Его принял старшина роты – сухопарый, жилистый, с лицом, похожим на высохшую корягу. На его поношенной гимнастёрке рядом с советскими знаками отличия алела георгиевская лента – ещё с германской, Первой мировой. Человек, видевший две войны.
– Глебов? – Старшина взглянул на бумагу, потом на Лёню. – С Любани?
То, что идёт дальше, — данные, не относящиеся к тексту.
/-! ## `State.addField` -/

@[simp] theorem State.addField_params (n : Overload) (w v : Nat) (bs : Bool) (s : State) :
    (s.addField n w v bs).params = s.params := rfl
@[simp] theorem State.addField_cfg (n : Overload) (w v : Nat) (bs : Bool) (s : State) :
    (s.addField n w v bs).cfg = s.cfg := rfl
@[simp] theorem State.addField_fsm (n : Overload) (w v : Nat) (bs : Bool) (s : State) :
    (s.addField n w v bs).fsm = s.fsm := rfl
@[simp] theorem State.addField_dataReg (n : Overload) (w v : Nat) (bs : Bool) (s : State) :
    (s.addField n w v bs).dataReg = s.dataReg := rfl
@[simp] theorem State.addField_hrBits (n : Overload) (w v : Nat) (bs : Bool) (s : State) :
    (s.addField n w v bs).hrBits = s.hrBits := rfl
@[simp] theorem State.addField_hrLen (n : Overload) (w v : Nat) (bs : Bool) (s : State) :
    (s.addField n w v bs).hrLen = s.hrLen := rfl
@[simp] theorem State.addField_nskip (n : Overload) (w v : Nat) (bs : Bool) (s : State) :
    (s.addField n w v bs).nskip = s.nskip := rfl
@[simp] theorem State.addField_payloadRemain (n : Overload) (w v : Nat) (bs : Bool) (s : State) :
    (s.addField n w v bs).payloadRemain = s.payloadRemain := rfl
@[simp] theorem State.addField_txCounter (n : Overload) (w v : Nat) (bs : Bool) (s : State) :
    (s.addField n w v bs).txCounter = s.txCounter := rfl
@[simp] theorem State.addField_fault (n : Overload) (w v : Nat) (bs : Bool) (s : State) :
    (s.addField n w v bs).fault = s.fault := rfl
@[simp] theorem State.addField_lastErr (n : Overload) (w v : Nat) (bs : Bool) (s : State) :
    (s.addField n w v bs).lastErr = s.lastErr := rfl
@[simp] theorem State.addField_hdrOut (n : Overload) (w v : Nat) (bs : Bool) (s : State) :
    (s.addField n w v bs).hdrOut = s.hdrOut := rfl
@[simp] theorem State.addField_recOut (n : Overload) (w v : Nat) (bs : Bool) (s : State) :
    (s.addField n w v bs).recOut = s.recOut := rfl
@[simp] theorem State.addField_respOut (n : Overload) (w v : Nat) (bs : Bool) (s : State) :
    (s.addField n w v bs).respOut = s.respOut := rfl
@[simp] theorem State.addField_cmdIn (n : Overload) (w v : Nat) (bs : Bool) (s : State) :
    (s.addField n w v bs).cmdIn = s.cmdIn := rfl
@[simp] theorem State.addField_hb (n : Overload) (w v : Nat) (bs : Bool) (s : State) :
    (s.addField n w v bs).hb = s.hb ++ fieldBytes n w v bs := rfl
@[simp] theorem State.addField_draws (n : Overload) (w v : Nat) (bs : Bool) (s : State) :
    (s.addField n w v bs).draws = s.draws := rfl
@[simp] theorem State.addField_ret (n : Overload) (w v : Nat) (bs : Bool) (s : State) :
    (s.addField n w v bs).ret = s.ret := rfl

/-! ## `State.hbClear` -/

@[simp] theorem State.hbClear_params (s : State) : (s.hbClear).params = s.params := rfl
@[simp] theorem State.hbClear_cfg (s : State) : (s.hbClear).cfg = s.cfg := rfl
@[simp] theorem State.hbClear_fsm (s : State) : (s.hbClear).fsm = s.fsm := rfl
@[simp] theorem State.hbClear_dataReg (s : State) : (s.hbClear).dataReg = s.dataReg := rfl
@[simp] theorem State.hbClear_hrBits (s : State) : (s.hbClear).hrBits = s.hrBits := rfl
@[simp] theorem State.hbClear_hrLen (s : State) : (s.hbClear).hrLen = s.hrLen := rfl
@[simp] theorem State.hbClear_nskip (s : State) : (s.hbClear).nskip = s.nskip := rfl
@[simp] theorem State.hbClear_payloadRemain (s : State) : (s.hbClear).payloadRemain = s.payloadRemain := rfl
@[simp] theorem State.hbClear_txCounter (s : State) : (s.hbClear).txCounter = s.txCounter := rfl
@[simp] theorem State.hbClear_fault (s : State) : (s.hbClear).fault = s.fault := rfl
@[simp] theorem State.hbClear_lastErr (s : State) : (s.hbClear).lastErr = s.lastErr := rfl
@[simp] theorem State.hbClear_hdrOut (s : State) : (s.hbClear).hdrOut = s.hdrOut := rfl
@[simp] theorem State.hbClear_recOut (s : State) : (s.hbClear).recOut = s.recOut := rfl
@[simp] theorem State.hbClear_respOut (s : State) : (s.hbClear).respOut = s.respOut := rfl
@[simp] theorem State.hbClear_cmdIn (s : State) : (s.hbClear).cmdIn = s.cmdIn := rfl
@[simp] theorem State.hbClear_hb (s : State) : (s.hbClear).hb = [] := rfl
@[simp] theorem State.hbClear_draws (s : State) : (s.hbClear).draws = s.draws := rfl
@[simp] theorem State.hbClear_ret (s : State) : (s.hbClear).ret = s.ret := rfl

/-! ## `State.emitRec` -/

@[simp] theorem State.emitRec_params (r : Record) (s : State) : (s.emitRec r).params = s.params := rfl
@[simp] theorem State.emitRec_cfg (r : Record) (s : State) : (s.emitRec r).cfg = s.cfg := rfl
@[simp] theorem State.emitRec_fsm (r : Record) (s : State) : (s.emitRec r).fsm = s.fsm := rfl
@[simp] theorem State.emitRec_dataReg (r : Record) (s : State) : (s.emitRec r).dataReg = s.dataReg := rfl
@[simp] theorem State.emitRec_hrBits (r : Record) (s : State) : (s.emitRec r).hrBits = s.hrBits := rfl
@[simp] theorem State.emitRec_hrLen (r : Record) (s : State) : (s.emitRec r).hrLen = s.hrLen := rfl
@[simp] theorem State.emitRec_nskip (r : Record) (s : State) : (s.emitRec r).nskip = s.nskip := rfl
@[simp] theorem State.emitRec_payloadRemain (r : Record) (s : State) : (s.emitRec r).payloadRemain = s.payloadRemain
    := rfl
@[simp] theorem State.emitRec_txCounter (r : Record) (s : State) : (s.emitRec r).txCounter = s.txCounter := rfl
@[simp] theorem State.emitRec_fault (r : Record) (s : State) : (s.emitRec r).fault = s.fault := rfl
@[simp] theorem State.emitRec_lastErr (r : Record) (s : State) : (s.emitRec r).lastErr = s.lastErr := rfl
@[simp] theorem State.emitRec_hdrOut (r : Record) (s : State) : (s.emitRec r).hdrOut = s.hdrOut := rfl
@[simp] theorem State.emitRec_recOut (r : Record) (s : State) : (s.emitRec r).recOut = s.recOut ++ [r] := rfl
@[simp] theorem State.emitRec_respOut (r : Record) (s : State) : (s.emitRec r).respOut = s.respOut := rfl
@[simp] theorem State.emitRec_cmdIn (r : Record) (s : State) : (s.emitRec r).cmdIn = s.cmdIn := rfl
@[simp] theorem State.emitRec_hb (r : Record) (s : State) : (s.emitRec r).hb = s.hb := rfl
@[simp] theorem State.emitRec_draws (r : Record) (s : State) : (s.emitRec r).draws = s.draws := rfl
@[simp] theorem State.emitRec_ret (r : Record) (s : State) : (s.emitRec r).ret = s.ret := rfl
– Так точно, – отчеканил Лёня.
– Жалко, что не все такие. – Старшина хмыкнул не то с одобрением, не то с усталой горечью и сделал отметку в толстой журнальной книге. – Полк у нас новый. Только что сколочен. Половина – зелёные пацаны, только что с сельхозработ. Другая половина – такие, как ты, «окопные крысы». Ваша задача – научить первых не бояться и не дурить. А вторых… – Он прищурился. – Вторых научить не звереть. Чтобы не бросались на пулемёты с голыми руками от ярости. Понял? Война – дело, а не мордобой.
Лёня кивнул. Он обвёл взглядом казарму. Здесь было шумно, но шум этот был иным: не предбоевое гудение, а гул сосредоточенной деятельности. Кто-то на нарах тщательно чистил новенькую винтовку, кто-то у окна, прищурившись, выводил буквы в треугольнике письма, кто-то просто сидел на табуретке, уставившись в стену, впав в ту самую, знакомую Лёне отрешенность. В этих молчаливых, с потухшими глазами, он узнавал своих. Тех, кто уже глядел в лицо настоящей войне. Кто знал истинную цену шагу вперёд и звуку миномётного выстрела.
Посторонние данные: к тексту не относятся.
-- ==== Sys2Proof/Tests/Slice0.lean ====
section
/-! SUPPORT. The model's own tests: well-formedness, the words of R85 written out bit by bit, one step of each instruction
against the vectors of spec/95_test_vectors.md and the examples of the rules, and for each statement with hypotheses a
witness that meets them. Every expected value is the spec's. -/

open Sys2Proof Sys2Proof.Machine

namespace Sys2Proof.Tests

set_option maxRecDepth 40000

/-! ## Helpers -/

/-- The state an outcome goes on with. -/
def after (o : Out) : Option State :=
  match o with
  | .next t => some t
  | .fault _ => none
  | .refused _ => none

theorem next_of_after {o : Out} (h : (after o).isSome = true) : ∃ t, o = .next t := by
  cases o with
  | next t => exact ⟨t, rfl⟩
  | fault _ => cases h
  | refused _ => cases h

/-- Small parameters of R8 with the default LFSR of R151. -/
def small : Params := ⟨32, 2, lfsrBits 256 0x6F#8⟩

theorem small_legal : small.Legal := ⟨by decide, by decide, by decide, by decide, by decide, by decide⟩

/-- Power-on with small parameters and an 8-bit access code 0xA5. -/
def base : State :=
  { State.powerOn small with cfg := { CfgRegs.reset small with acLen := 8, acPattern := 0xA5 }, nskip := 1 }

/-- A state with other configuration registers. -/
def withCfg (s : State) (c : CfgRegs) : State := { s with cfg := c }

/-- Power-on registers of a layout with `BPS` and `HDR_UNITS`. -/
def layout (v : Variant) (bps : BitVec 4) (units : Half) : State :=
  withCfg (State.powerOn small) { CfgRegs.reset small with variant := v, bps := bps, hdrUnits := units }

/-- A state whose header register holds these bits. -/
def holding (s : State) (bits : List Bool) : State :=
  { s with hrBits := bits ++ s.hrBits.drop bits.length, hrLen := BitVec.ofNat 14 bits.length }

/-- The stream bits of bytes, most significant first (R63). -/
def wire (bytes : List Byte) : List Bool := bytes.flatMap msbFirst

/-- A check that decides the invariant. -/
def invCheck (s : State) : Bool :=
  s.cfg.valid s.params && s.hrBits.length == s.params.hrCap
    && (s.fsm != .haveSync || decide (s.hrLen.toNat < s.cfg.htgt)) && (s.fsm == .haveSync || s.hrLen == 0)
    && (s.fsm != .haveHeader || s.payloadRemain != 0) && (s.fsm == .haveHeader || s.payloadRemain == 0)
    && (s.cfg.effL != 0 || s.dataReg == 0) && s.hb == [] && decide (s.lastErr.toNat ≤ 5)
    && (!s.fault || s.lastErr != 0)

theorem inv_of_check {s : State} (hp : s.params.Legal) (h : invCheck s = true) : s.Inv := by
  simp only [invCheck, Bool.and_eq_true, Bool.or_eq_true, beq_iff_eq, bne_iff_ne, decide_eq_true_eq,
    Bool.not_eq_true'] at h
  obtain ⟨⟨⟨⟨⟨⟨⟨⟨⟨h1, h2⟩, h3⟩, h4⟩, h5⟩, h6⟩, h7⟩, h8⟩, h9⟩, h10⟩ := h
  refine ⟨hp, h1, h2, ?_, ?_, ?_, ?_, ?_, h8, h9, ?_⟩ <;> intro hx <;> simp_all

theorem base_inv : base.Inv := inv_of_check small_legal (by decide)

/-! ## Well-formedness: one ill-formed term for each check -/

/-- R101: `w <= N/8`. -/
theorem test_wellFormed_field_width : (Instr.hbAddField .bits16 3 0 false).wellFormed = false := by decide

/-- R102, R101: `w <= N/8`. -/
theorem test_wellFormed_big_endian_field_width : (Instr.hbAddFieldBigEndian .bits8 2 0).wellFormed = false := by decide

/-- R111: `1 <= w`. -/
theorem test_wellFormed_extract_zero : (Instr.hrExtract 0 0).wellFormed = false := by decide

/-- R113: `w <= 64`. -/
theorem test_wellFormed_extract_lsb_long : (Instr.hrExtractLsb 0 65).wellFormed = false := by decide

/-- R11: `fail` takes a non-OK status. -/
theorem test_wellFormed_fail_ok : (Instr.fail .ok).wellFormed = false := by decide

/-! ## Decoding: the words of R85 and of the "Encoding" lines, bit by bit -/

theorem test_decode_nop : decode ⟨0b0000000000000000, 0x1234⟩ = .ok .nop := by decide
theorem test_decode_reset : decode ⟨0b0000000100000000, 0⟩ = .ok .reset := by decide
theorem test_decode_syncReset : decode ⟨0b0000001000000000, 0⟩ = .ok .syncReset := by decide
theorem test_decode_cfgVariant : decode ⟨0b0001000000000100, 0⟩ = .ok (.cfgVariant 4) := by decide
theorem test_decode_cfgAccessCode :
    decode ⟨0b0001000100010000, 0xAAAA⟩ = .ok (.cfgAccessCode 16 0xAAAA) := by decide
theorem test_decode_cfgThreshold : decode ⟨0b0001001000010001, 0⟩ = .ok (.cfgThreshold 17) := by decide
theorem test_decode_cfgBps : decode ⟨0b0001001100001001, 0⟩ = .ok (.cfgBps 9) := by decide
theorem test_decode_cfgHdrUnits : decode ⟨0b0001010000000000, 65⟩ = .ok (.cfgHdrUnits 65) := by decide
theorem test_decode_cfgPayloadBps : decode ⟨0b0001010100000010, 0⟩ = .ok (.cfgPayloadBps 2) := by decide
theorem test_decode_cfgOccLen : decode ⟨0b0001011001000001, 0⟩ = .ok (.cfgOccLen 65) := by decide
theorem test_decode_cfgOccEntry : decode ⟨0b0001011101000000, 1⟩ = .ok (.cfgOccEntry 64 1) := by decide
theorem test_decode_pushBit_0 : decode ⟨0b0010000000000000, 0⟩ = .ok (.pushBit false) := by decide
theorem test_decode_pushBit_1 : decode ⟨0b0010000000000001, 0⟩ = .ok (.pushBit true) := by decide
theorem test_decode_pushSoft :
    decode ⟨0b0010000100000000, 0xFFFFFFFFBF800000⟩ = .ok (.pushSoft 0xBF800000) := by decide
theorem test_decode_format : decode ⟨0b0011000000000000, 4800⟩ = .ok (.format 4800) := by decide
theorem test_decode_readReg : decode ⟨0b0100000000010010, 0⟩ = .ok (.readReg 0x12) := by decide

/-- 95, 2.10: `ARG = 2` and `0x80` of `PUSH_BIT`. -/
theorem test_decode_pushBit_reserved :
    decode ⟨0x2002, 0⟩ = .error (.reservedArg 0x20 0x02) ∧ decode ⟨0x2080, 0⟩ = .error (.reservedArg 0x20 0x80) := by
  decide

/-- 95, 2.10: `ARG = 1` where it must be 0x00. -/
theorem test_decode_zero_arg_reserved :
    [0x0001, 0x0101, 0x0201, 0x1401, 0x2101, 0x3001].map (fun cw : Half => (decode ⟨cw, 5⟩).isOk) =
      [false, false, false, false, false, false] := by decide

/-- 95, 2.10: unassigned opcodes. -/
theorem test_decode_unassigned :
    [0x0300, 0x1800, 0x2200, 0x3100, 0x4100, 0xFF00].map (fun cw : Half => (decode ⟨cw, 0⟩).isOk) =
      [false, false, false, false, false, false] := by decide

/-- R91: an internal primitive has no encoding and no word. -/
theorem test_decode_internal : encode .hrClear = none ∧ decodeTableWord 0 0 = none := by decide

/-- `CW` in the low 16 bits, then `DATA`: the model's layout (log entry 19); the words are E1's. -/
theorem test_decodeTableWord : decodeTableWord 16 0x1110 = some (.cfgAccessCode 16 0)
    ∧ decodeTableWord 80 0xAAAA1110 = some (.cfgAccessCode 16 0xAAAA) := by decide

/-! ## One step of each instruction -/

/-- R206, R47: `NOP` answers `(OK, 0)` even when `FAULT = 1`. -/
theorem test_nop : (after (exec .nop { base with fault := true })).map (·.respOut) = some [⟨.ok, 0⟩] := by decide

/-- R203: after a refused write, `RESET` clears `FAULT`, `LAST_ERR` and the registers. -/
theorem test_reset : (after (exec .reset { base with fault := true, lastErr := 2, txCounter := 9 })).map
    (fun t => (t.fault, t.lastErr, t.txCounter, t.cfg.acLen, t.cfg.hdrUnits)) = some (false, 0, 0, 0, 32) := by decide

/-- R204's example: `HaveHeader` with `PAYLOAD_REMAIN = 80`. -/
theorem test_syncReset : (after (exec .syncReset { base with fsm := .haveHeader, payloadRemain := 80 })).map
    (fun t => (t.fsm, t.payloadRemain, t.cfg.acLen)) = some (.syncSearch, 0, 8) := by decide

/-- 95, 2.10: `CFG_VARIANT 5` answers `(2, 0)` and ERR is 0x201. -/
theorem test_cfgVariant_refused : (after (exec (.cfgVariant 5) base)).map
    (fun t => (t.respOut, errWord t.fault t.lastErr)) = some ([⟨.cfgErr, 0⟩], 0x201) := by decide

/-- R191's example: `CFG_VARIANT 2` gives a 32-bit header. -/
theorem test_cfgVariant : (after (exec (.cfgVariant 2) base)).map
    (fun t => (t.cfg.variant, t.cfg.headerNbits)) = some (.crc, 32) := by decide

/-- R192's example. -/
theorem test_cfgAccessCode : (after (exec (.cfgAccessCode 16 0xAAAA) base)).map
    (fun t => (t.cfg.acLen, t.cfg.acPattern, t.nskip)) = some (16, 0xAAAA, 0) := by decide

/-- R192's example: a pattern bit at or above the length. -/
theorem test_cfgAccessCode_refused : (after (exec (.cfgAccessCode 8 0x1AA) base)).map
    (fun t => (t.cfg.acPattern, t.nskip, t.fault)) = some (0xA5, 1, true) := by decide

/-- R193's example with `AC_LEN = 8`: a threshold above the length is refused. -/
theorem test_cfgThreshold : (after (exec (.cfgThreshold 9) base)).map (fun t => t.fault) = some true
    ∧ (after (exec (.cfgThreshold 8) base)).map (fun t => t.cfg.threshold) = some 8 := by decide

/-- R194's example: in VariableBits with `HDR_UNITS = 8`, `CFG_BPS 3` is refused. -/
theorem test_cfgBps : (after (exec (.cfgBps 3) (layout .variableBits 4 8))).map (fun t => t.fault) = some true
    ∧ (after (exec (.cfgBps 8) base)).map (fun t => t.cfg.bps) = some 8 := by decide

/-- R195's example; `u` is compared as a 64-bit value. -/
theorem test_cfgHdrUnits : (after (exec (.cfgHdrUnits 5) base)).map (fun t => t.cfg.hdrUnits) = some 5
    ∧ (after (exec (.cfgHdrUnits 0x10005) base)).map (fun t => t.fault) = some true := by decide

/-- R196's example. -/
theorem test_cfgPayloadBps : (after (exec (.cfgPayloadBps 2) base)).map (fun t => t.cfg.payloadBps) = some 2
    ∧ (after (exec (.cfgPayloadBps 9) base)).map (fun t => t.fault) = some true := by decide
Вечером его вызвали в штаб полка – маленькую, пропахшую махоркой и свежей краской комнату. За столом сидел капитан, молодой, лет тридцати, но с глубокими тенями под глазами и сединой у висков. Рядом – политрук, худощавый, с пронзительным взглядом.
– Глебов Леонид Алексеевич. – Капитан, не торопясь, перелистывал его тонкое, но уже содержащее историю дело. – Ленинградец. Блокада. Ранение под Любанью… Орден. – Он поднял взгляд. – Ты знаешь, почему 266-ю дивизию восстанавливают именно здесь, в Балашове, а не где-нибудь под Москвой?
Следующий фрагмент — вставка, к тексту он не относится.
-- ==== Sys2Proof/Machine/Ops.lean ====
section
/-! DEFINITION. The named operations over registers and memory, the effect of an instruction and its commit, and the
taking of a fault: the engine blocks of spec/40_fetch_loop.md and the access primitives of spec/20_memory.md. -/

namespace Sys2Proof.Machine

/-! ### The register file (40_fetch_loop.md R90) -/

/-- Reads `x[i]`; index 0 reads zero whatever was written (10_state.md R22). -/
def readReg (s : State) (i : RegIdx) : Word :=
  if i = 0#5 then 0#32 else s.regs[i.toNat]'i.isLt

/-- Writes `x[i] <- v`; a write to index 0 is dropped (R22; log entry 23). -/
def writeReg (regs : Vector Word 32) (i : RegIdx) (v : Word) : Vector Word 32 :=
  if i = 0#5 then regs else regs.set i.toNat v i.isLt

/-! ### Memory as data -/

/-- What an address that is not listed reads as: the reset contents (10_state.md R38). -/
def unlistedByte : Byte := 0x00#8

/-- `M[a]` (R29). -/
def Memory.readByte : Memory → Nat → Byte
  | [], _ => unlistedByte
  | cell :: rest, a => if cell.1 = a then cell.2 else Memory.readByte rest a

/-- The memory without any entry for `a`. -/
def Memory.erase (m : Memory) (a : Nat) : Memory := m.filter fun cell => decide (cell.1 ≠ a)

/-- The memory with the entry `(a, v)` before the first higher address. -/
def Memory.insert : Memory → Nat → Byte → Memory
  | [], a, v => [(a, v)]
  | cell :: rest, a, v => if a < cell.1 then (a, v) :: cell :: rest else cell :: Memory.insert rest a v

/-- `M[a] <- v`, keeping the canonical form: the value an unlisted address reads as is not listed. -/
def Memory.writeByte (m : Memory) (a : Nat) (v : Byte) : Memory :=
  if v = unlistedByte then m.erase a else (m.erase a).insert a v

/-- `M[a+i] <- bytes[i]` for each byte in turn, the loop of 20_memory.md R50. -/
def Memory.writeBytes : Memory → Nat → List Byte → Memory
  | m, _, [] => m
  | m, a, b :: bs => Memory.writeBytes (m.writeByte a b) (a + 1) bs

/-- The canonical form: addresses strictly rising, and no entry equal to what an unlisted address reads as. -/
def Memory.wf : Memory → Bool
  | [] => true
  | [cell] => decide (cell.2 ≠ unlistedByte)
  | cell :: next :: rest =>
    decide (cell.2 ≠ unlistedByte) && decide (cell.1 < next.1) && Memory.wf (next :: rest)

/-- The half-word at `a`, most significant byte first (20_memory.md R41). -/
def Memory.readHalf (m : Memory) (a : Nat) : Half := halfOfBytes (m.readByte a) (m.readByte (a + 1))

/-- The word at `a`, most significant byte first (20_memory.md R40). -/
def Memory.readWord (m : Memory) (a : Nat) : Word :=
  wordOfBytes (m.readByte a) (m.readByte (a + 1)) (m.readByte (a + 2)) (m.readByte (a + 3))

/-! ### Faults and effects of an instruction (00_scope.md R15, R16) -/

/-- The `info` of `raise F(info)` (R15): the reason, and the address where a memory access raised it. -/
structure FaultInfo where
  reason : FaultReason
  addr : Option Word
  deriving DecidableEq, Repr

/-- A memory write of an effect, with its width in the constructor (R16: `(addr, n, v)`). -/
inductive Store where
  | byte (addr : Word) (v : Byte)
  | half (addr : Word) (v : Half)
  | word (addr : Word) (v : Word)
  deriving DecidableEq, Repr

/-- The address a store goes to. -/
def Store.addr : Store → Word
  | .byte a _ => a
  | .half a _ => a
  | .word a _ => a

/-- The bytes of a store, lowest address first (20_memory.md R50). -/
def Store.bytes : Store → List Byte
  | .byte _ v => [v]
  | .half _ v => bytesOfHalf v
  | .word _ v => bytesOfWord v

/-- The effect of an instruction that raises no fault: three optional parts (R16). -/
structure Effect where
  regWrite : Option (RegIdx × Word) := none
  memWrite : Option Store := none
  target : Option Word := none
  deriving DecidableEq, Repr

/-- What an instruction rule produces: a fault or an effect (R16). -/
abbrev Result := Except FaultInfo Effect

/-- An effect that writes one register. -/
def Effect.toReg (i : RegIdx) (v : Word) : Effect := { regWrite := some (i, v) }

/-- An effect that sets the pc. -/
def Effect.jump (target : Word) : Effect := { target := some target }

/-- An effect that writes a register and sets the pc. -/
def Effect.link (i : RegIdx) (v target : Word) : Effect := { regWrite := some (i, v), target := some target }

/-- An effect that writes memory. -/
def Effect.toMem (st : Store) : Effect := { memWrite := some st }

/-- The effect of nothing: only the sequential advance follows. -/
def Effect.empty : Effect := {}

/-! ### The checked access primitives (20_memory.md R45 to R50; 40_fetch_loop.md R93) -/

/-- The checks of an access of `n` bytes (1, 2 or 4): alignment first, then bounds on unbounded integers (R47, R48). -/
def checkAccess (c : Config) (addr : Word) (n : Nat) : Except FaultInfo Unit :=
  if addr.toNat % n ≠ 0 then .error ⟨.alignmentError, some addr⟩
  else if c.endMem < addr.toNat + n - 1 then .error ⟨.outOfBounds, some addr⟩
  else .ok ()

/-- `MemRead(addr, 1)` (R49). -/
def memRead8 (s : State) (addr : Word) : Except FaultInfo Byte :=
  (checkAccess s.cfg addr 1).map fun _ => s.mem.readByte addr.toNat

/-- `MemRead(addr, 2)` (R49). -/
def memRead16 (s : State) (addr : Word) : Except FaultInfo Half :=
  (checkAccess s.cfg addr 2).map fun _ => s.mem.readHalf addr.toNat

/-- `MemRead(addr, 4)` (R49). -/
def memRead32 (s : State) (addr : Word) : Except FaultInfo Word :=
  (checkAccess s.cfg addr 4).map fun _ => s.mem.readWord addr.toNat

/-- `MemWrite(addr, n, v)`, its checks (R50): the bytes are written when the effect is committed. -/
def memWrite (s : State) (st : Store) : Result :=
  (checkAccess s.cfg st.addr st.bytes.length).map fun _ => Effect.toMem st

/-! ### Commit, and the pc sequencer (40_fetch_loop.md R102 to R104) -/

/-- The register part of an effect (R102). -/
def applyRegWrite (w : Option (RegIdx × Word)) (regs : Vector Word 32) : Vector Word 32 :=
  match w with
  | none => regs
  | some (i, v) => writeReg regs i v

/-- The memory part of an effect (R102, R50). -/
def applyMemWrite (w : Option Store) (m : Memory) : Memory :=
  match w with
  | none => m
  | some st => m.writeBytes st.addr.toNat st.bytes

/-- The pc after an instruction: its target if it has one, else `pc + 4` modulo 2^32 (R103; log entries 7 and 9). -/
def nextPc (target : Option Word) (pc : Word) : Word :=
  match target with
  | none => pc + 4#32
  | some t => t

/-- The status after the pc update: `Halted` at or above STATIC_DATA, else as it was (R104; log entry 8). -/
def regionStatus (c : Config) (pc : Word) (status : Status) : Status :=
  if c.staticData ≤ pc.toNat then .halted else status

/-- The commit of an effect, the pc advance and the region check. -/
def commit (e : Effect) (s : State) : State :=
  { s with
    regs := applyRegWrite e.regWrite s.regs
    mem := applyMemWrite e.memWrite s.mem
    pc := nextPc e.target s.pc
    status := regionStatus s.cfg (nextPc e.target s.pc) s.status
    fresh := false }

/-! ### Taking a fault, and the halts -/

/-- TAKING A FAULT, the one shared operation (60_exceptions.md R165 to R167; 40_fetch_loop.md R96, R100): the status
becomes `Faulted` and the record is written; registers, memory and pc stay (log entry 11: the pc). `instr` is the
fetched word, `none` for a fault of the fetch. There is no return from it: `Faulted` is terminal (R171). -/
def takeFault (f : FaultInfo) (instr : Option Word) (s : State) : State :=
  { s with
    status := .faulted
    fault := some { reason := f.reason, pc := s.pc, instr := instr, addr := f.addr }
    fresh := false }

/-- The halt of the sentinel (R97): registers, memory, pc and fault record stay (log entry 12: the pc). -/
def haltAtSentinel (s : State) : State := { s with status := .halted, fresh := false }

/-- The end of an instruction whose word is `w`: its fault is taken, or its effect committed (R100, R102). -/
def complete (w : Word) (r : Result) (s : State) : Host.Outcome State Fault Refusal :=
  match r with
  | .error f => .next (takeFault f (some w) s)
  | .ok e => .next (commit e s)

/-- A word with no mapped operation, under the policy of the configuration (30_encoding.md R80). -/
def unmappedWord (w : Word) (s : State) : Host.Outcome State Fault Refusal :=
  match s.cfg.unmapped with
  | .illegal => complete w (.error ⟨.illegalInstruction, none⟩) s
  | .nop => complete w (.ok Effect.empty) s

/-- Instruction fetch: `MemRead(pc, 4)` (20_memory.md R51). -/
def fetch (s : State) : Except FaultInfo Word := memRead32 s s.pc

/-- A word placed in memory at an address by the word store of R50, its checks left to the caller. -/
def placeWord (a : Nat) (v : Word) (m : Memory) : Memory := m.writeBytes a (bytesOfWord v)

end Sys2Proof.Machine
end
Лёня молчал. Догадывался, но ждал официального слова.
– Потому что отсюда ближе к Сталинграду, – тихо, но чётко сказал политрук. Его голос был без эмоций, констатация страшного факта. – Там сейчас решается всё. Исход войны. Наша задача – не просто доукомплектовать часть до штата. Наша задача – сделать из неё кулак. Выковать, выдрессировать, настроить. Который ударит туда, где будет больнее всего. В самое пекло. Ты готов снова воевать? Не отсиживаться здесь, в тылу, а воевать по-настоящему?
Лёня посмотрел на него, потом на капитана. В его голосе не дрогнуло ничего.
– Я не прекращал, – сказал он. – Только место поменял. Из одного котла – в другой. Из учебного – в настоящий.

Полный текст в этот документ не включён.